===== DATA TO USE
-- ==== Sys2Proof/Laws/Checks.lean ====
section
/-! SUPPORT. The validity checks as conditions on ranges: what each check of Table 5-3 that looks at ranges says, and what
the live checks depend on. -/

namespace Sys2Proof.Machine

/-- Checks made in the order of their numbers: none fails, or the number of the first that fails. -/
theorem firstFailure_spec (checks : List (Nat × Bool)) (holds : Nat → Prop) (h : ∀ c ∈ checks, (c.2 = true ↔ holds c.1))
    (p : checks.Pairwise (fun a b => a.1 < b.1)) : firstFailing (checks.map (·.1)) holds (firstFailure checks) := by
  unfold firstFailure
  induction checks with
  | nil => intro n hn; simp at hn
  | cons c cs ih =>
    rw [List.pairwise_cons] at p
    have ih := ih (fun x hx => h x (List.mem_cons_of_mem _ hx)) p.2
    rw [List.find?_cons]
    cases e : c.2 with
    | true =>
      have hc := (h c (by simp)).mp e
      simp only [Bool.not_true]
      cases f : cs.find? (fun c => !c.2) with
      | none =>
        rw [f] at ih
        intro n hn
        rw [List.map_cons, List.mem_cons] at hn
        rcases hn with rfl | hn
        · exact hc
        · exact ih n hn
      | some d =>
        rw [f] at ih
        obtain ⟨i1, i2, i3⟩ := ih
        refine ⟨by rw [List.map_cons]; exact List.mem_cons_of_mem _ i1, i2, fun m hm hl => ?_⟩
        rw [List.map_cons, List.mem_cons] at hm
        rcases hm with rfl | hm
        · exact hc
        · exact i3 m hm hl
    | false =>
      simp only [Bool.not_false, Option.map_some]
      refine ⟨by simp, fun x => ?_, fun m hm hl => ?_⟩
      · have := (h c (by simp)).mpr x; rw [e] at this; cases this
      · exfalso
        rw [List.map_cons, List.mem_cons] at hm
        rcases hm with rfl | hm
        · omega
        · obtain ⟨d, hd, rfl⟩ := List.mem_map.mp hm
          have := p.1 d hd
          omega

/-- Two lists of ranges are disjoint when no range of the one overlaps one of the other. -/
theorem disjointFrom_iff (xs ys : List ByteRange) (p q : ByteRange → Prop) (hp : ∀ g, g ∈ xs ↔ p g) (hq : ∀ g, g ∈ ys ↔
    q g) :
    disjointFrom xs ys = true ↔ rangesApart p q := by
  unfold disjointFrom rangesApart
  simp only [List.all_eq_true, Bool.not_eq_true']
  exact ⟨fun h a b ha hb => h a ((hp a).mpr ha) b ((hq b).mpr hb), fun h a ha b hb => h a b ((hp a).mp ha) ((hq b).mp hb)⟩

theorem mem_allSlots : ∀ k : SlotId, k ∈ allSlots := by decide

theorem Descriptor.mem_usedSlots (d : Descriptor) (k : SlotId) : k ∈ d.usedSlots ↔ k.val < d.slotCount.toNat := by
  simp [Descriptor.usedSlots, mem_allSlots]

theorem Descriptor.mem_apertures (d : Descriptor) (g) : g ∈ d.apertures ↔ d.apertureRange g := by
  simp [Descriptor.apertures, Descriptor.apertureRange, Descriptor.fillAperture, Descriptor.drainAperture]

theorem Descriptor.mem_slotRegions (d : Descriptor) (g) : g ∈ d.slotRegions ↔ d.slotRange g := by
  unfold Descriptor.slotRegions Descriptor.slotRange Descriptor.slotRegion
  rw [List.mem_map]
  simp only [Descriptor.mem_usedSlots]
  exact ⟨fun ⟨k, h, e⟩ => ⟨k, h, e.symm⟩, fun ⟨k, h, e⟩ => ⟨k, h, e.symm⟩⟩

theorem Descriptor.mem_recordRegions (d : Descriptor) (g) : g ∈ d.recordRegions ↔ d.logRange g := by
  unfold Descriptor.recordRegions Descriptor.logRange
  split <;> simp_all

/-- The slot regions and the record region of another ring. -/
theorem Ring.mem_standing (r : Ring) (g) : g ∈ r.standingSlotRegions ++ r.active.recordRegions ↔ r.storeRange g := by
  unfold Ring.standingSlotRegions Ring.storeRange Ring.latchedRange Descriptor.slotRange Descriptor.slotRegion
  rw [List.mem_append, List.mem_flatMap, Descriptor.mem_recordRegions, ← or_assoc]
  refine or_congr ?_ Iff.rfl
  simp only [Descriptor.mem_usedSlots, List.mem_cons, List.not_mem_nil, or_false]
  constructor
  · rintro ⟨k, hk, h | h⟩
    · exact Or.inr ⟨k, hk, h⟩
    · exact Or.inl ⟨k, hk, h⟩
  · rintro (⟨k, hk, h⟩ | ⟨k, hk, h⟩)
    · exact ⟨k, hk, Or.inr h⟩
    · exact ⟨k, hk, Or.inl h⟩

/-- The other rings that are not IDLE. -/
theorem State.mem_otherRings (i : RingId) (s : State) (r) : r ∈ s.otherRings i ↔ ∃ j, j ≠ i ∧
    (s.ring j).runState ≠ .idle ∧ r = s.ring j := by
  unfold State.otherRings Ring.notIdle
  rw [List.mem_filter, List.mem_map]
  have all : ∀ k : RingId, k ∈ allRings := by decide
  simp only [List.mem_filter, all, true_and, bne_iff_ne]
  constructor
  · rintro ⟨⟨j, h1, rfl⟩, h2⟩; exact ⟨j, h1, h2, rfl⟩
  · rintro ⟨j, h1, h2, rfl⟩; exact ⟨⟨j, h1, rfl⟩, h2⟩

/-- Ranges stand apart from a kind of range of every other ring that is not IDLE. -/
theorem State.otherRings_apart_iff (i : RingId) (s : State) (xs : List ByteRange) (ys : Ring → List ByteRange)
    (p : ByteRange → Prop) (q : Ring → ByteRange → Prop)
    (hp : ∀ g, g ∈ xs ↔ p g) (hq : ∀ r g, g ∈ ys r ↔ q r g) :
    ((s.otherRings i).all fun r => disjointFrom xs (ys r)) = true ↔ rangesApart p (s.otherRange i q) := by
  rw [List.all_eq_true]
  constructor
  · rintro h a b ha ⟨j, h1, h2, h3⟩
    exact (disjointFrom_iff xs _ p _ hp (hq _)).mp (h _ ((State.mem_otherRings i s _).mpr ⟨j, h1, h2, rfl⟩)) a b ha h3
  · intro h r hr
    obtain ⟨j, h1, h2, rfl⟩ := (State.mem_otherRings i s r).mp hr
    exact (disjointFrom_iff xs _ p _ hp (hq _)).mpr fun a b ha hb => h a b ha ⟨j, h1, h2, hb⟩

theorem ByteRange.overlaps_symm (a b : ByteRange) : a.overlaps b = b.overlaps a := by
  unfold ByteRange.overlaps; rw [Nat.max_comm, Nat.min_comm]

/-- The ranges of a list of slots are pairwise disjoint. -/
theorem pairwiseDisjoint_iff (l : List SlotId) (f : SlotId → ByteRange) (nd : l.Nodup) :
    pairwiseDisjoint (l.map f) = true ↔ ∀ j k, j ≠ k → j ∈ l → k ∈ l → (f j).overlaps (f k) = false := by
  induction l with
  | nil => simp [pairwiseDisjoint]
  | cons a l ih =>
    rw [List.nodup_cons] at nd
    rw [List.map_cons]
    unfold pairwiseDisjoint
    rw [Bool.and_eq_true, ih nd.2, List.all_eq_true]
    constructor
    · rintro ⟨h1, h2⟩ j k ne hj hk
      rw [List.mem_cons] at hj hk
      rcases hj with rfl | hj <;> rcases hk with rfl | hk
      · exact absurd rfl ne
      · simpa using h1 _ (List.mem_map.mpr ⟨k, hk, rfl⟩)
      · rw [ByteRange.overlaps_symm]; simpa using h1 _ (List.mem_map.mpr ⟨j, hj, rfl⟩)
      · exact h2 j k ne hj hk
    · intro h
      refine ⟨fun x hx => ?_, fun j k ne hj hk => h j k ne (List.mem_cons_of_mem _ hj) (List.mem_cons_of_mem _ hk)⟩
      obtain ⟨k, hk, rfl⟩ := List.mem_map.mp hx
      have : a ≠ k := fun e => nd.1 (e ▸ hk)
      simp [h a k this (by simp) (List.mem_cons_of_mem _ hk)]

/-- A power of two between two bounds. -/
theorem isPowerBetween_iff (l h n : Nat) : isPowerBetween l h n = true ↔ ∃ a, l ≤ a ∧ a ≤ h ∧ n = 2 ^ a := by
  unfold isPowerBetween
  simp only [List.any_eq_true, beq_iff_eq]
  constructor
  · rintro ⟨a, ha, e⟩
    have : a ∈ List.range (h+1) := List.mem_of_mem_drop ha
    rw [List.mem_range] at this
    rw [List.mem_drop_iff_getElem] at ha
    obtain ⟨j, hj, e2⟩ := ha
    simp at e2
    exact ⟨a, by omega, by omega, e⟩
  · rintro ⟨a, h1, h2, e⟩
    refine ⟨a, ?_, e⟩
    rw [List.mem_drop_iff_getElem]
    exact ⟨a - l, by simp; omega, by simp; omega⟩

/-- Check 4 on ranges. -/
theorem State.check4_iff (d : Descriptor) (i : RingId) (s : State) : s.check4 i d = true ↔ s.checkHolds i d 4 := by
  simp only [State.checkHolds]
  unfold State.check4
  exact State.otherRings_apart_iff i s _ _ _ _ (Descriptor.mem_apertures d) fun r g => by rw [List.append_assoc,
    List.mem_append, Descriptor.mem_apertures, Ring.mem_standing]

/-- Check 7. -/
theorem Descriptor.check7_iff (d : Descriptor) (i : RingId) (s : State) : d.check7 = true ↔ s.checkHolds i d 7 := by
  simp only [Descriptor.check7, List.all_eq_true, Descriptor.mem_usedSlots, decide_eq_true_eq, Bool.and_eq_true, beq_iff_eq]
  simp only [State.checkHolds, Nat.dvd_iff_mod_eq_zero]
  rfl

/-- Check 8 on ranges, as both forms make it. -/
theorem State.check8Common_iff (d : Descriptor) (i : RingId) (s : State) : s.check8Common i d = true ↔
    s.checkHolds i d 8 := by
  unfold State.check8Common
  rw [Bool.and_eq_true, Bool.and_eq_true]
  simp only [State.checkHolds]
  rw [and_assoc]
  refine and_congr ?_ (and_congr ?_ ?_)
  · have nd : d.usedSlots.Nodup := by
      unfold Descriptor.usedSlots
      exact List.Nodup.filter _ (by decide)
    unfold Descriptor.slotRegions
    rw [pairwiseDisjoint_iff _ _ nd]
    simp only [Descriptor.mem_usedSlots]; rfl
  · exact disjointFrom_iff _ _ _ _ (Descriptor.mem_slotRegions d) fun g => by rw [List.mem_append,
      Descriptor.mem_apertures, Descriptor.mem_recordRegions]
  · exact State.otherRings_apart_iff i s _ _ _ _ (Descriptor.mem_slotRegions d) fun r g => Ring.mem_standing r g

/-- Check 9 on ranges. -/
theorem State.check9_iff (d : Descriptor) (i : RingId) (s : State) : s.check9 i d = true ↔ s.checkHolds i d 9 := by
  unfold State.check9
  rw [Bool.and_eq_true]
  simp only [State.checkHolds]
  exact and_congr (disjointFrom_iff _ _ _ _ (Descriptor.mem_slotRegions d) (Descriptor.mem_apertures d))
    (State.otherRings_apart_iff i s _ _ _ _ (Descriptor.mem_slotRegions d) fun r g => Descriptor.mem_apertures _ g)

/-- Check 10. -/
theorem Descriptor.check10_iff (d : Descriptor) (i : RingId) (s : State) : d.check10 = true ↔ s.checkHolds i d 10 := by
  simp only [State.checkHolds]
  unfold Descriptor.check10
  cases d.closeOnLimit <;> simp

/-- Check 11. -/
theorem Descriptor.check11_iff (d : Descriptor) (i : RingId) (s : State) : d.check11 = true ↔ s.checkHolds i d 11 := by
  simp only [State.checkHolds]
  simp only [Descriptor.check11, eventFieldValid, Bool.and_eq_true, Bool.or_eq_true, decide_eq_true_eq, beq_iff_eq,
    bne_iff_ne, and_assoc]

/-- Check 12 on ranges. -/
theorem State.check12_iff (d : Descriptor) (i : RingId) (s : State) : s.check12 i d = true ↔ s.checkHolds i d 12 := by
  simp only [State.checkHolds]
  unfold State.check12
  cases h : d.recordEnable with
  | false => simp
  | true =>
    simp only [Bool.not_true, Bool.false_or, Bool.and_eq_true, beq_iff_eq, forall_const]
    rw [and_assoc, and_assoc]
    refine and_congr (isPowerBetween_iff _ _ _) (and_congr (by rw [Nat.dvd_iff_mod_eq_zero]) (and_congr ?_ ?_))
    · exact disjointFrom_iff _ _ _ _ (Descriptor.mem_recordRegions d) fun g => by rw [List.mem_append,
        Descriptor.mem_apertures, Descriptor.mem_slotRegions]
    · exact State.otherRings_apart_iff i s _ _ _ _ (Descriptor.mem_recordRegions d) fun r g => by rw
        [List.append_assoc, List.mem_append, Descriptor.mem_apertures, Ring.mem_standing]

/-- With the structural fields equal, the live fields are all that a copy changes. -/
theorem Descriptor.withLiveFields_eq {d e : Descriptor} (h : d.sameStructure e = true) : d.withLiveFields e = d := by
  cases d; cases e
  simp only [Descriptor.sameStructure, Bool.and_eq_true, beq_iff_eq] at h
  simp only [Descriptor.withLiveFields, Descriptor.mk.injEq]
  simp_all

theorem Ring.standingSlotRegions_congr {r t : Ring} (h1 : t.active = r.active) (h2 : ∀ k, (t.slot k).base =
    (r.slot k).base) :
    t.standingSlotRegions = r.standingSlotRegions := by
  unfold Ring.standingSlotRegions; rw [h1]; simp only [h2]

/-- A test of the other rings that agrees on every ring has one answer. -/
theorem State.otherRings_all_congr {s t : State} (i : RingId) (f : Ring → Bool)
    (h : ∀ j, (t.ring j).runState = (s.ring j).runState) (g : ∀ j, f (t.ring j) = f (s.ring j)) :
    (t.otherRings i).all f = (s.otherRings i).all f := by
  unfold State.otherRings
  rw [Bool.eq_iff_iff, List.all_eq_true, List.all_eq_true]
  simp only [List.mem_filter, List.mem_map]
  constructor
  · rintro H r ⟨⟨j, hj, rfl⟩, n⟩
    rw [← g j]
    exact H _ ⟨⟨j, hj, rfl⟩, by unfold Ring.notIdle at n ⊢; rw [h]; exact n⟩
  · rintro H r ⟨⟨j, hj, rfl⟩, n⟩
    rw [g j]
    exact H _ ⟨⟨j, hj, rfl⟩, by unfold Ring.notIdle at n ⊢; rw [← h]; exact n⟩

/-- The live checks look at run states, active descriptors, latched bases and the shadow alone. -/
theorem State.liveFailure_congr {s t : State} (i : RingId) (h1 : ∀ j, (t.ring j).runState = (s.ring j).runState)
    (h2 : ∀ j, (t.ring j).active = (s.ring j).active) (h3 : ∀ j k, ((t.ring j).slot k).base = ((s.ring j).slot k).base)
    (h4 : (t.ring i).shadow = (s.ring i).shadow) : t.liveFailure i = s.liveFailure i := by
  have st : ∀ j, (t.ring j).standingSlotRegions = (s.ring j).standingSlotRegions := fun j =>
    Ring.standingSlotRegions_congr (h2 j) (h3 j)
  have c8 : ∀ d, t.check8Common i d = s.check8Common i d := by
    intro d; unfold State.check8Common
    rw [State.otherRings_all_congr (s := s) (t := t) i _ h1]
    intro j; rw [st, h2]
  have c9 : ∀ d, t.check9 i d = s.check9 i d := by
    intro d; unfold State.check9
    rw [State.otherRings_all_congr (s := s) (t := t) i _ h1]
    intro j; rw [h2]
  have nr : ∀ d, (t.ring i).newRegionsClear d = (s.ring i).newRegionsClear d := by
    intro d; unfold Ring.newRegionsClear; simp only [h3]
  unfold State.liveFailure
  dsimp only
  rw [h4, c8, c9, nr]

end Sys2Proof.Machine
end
==========
- _PROBLEM_
Restate word for word the lines of the data above, starting at the line containing "theorem isPowerBetween_iff (l" and ending at the line containing "(Descriptor.mem_apertures d) fun", both included, and nothing more.

- _TASK RESPONSE_
theorem isPowerBetween_iff (l h n : Nat) : isPowerBetween l h n = true ↔ ∃ a, l ≤ a ∧ a ≤ h ∧ n = 2 ^ a := by
  unfold isPowerBetween
  simp only [List.any_eq_true, beq_iff_eq]
  constructor
  · rintro ⟨a, ha, e⟩
    have : a ∈ List.range (h+1) := List.mem_of_mem_drop ha
    rw [List.mem_range] at this
    rw [List.mem_drop_iff_getElem] at ha
    obtain ⟨j, hj, e2⟩ := ha
    simp at e2
    exact ⟨a, by omega, by omega, e⟩
  · rintro ⟨a, h1, h2, e⟩
    refine ⟨a, ?_, e⟩
    rw [List.mem_drop_iff_getElem]
    exact ⟨a - l, by simp; omega, by simp; omega⟩

/-- Check 4 on ranges. -/
theorem State.check4_iff (d : Descriptor) (i : RingId) (s : State) : s.check4 i d = true ↔ s.checkHolds i d 4 := by
  simp only [State.checkHolds]
  unfold State.check4
  exact State.otherRings_apart_iff i s _ _ _ _ (Descriptor.mem_apertures d) fun r g => by rw [List.append_assoc,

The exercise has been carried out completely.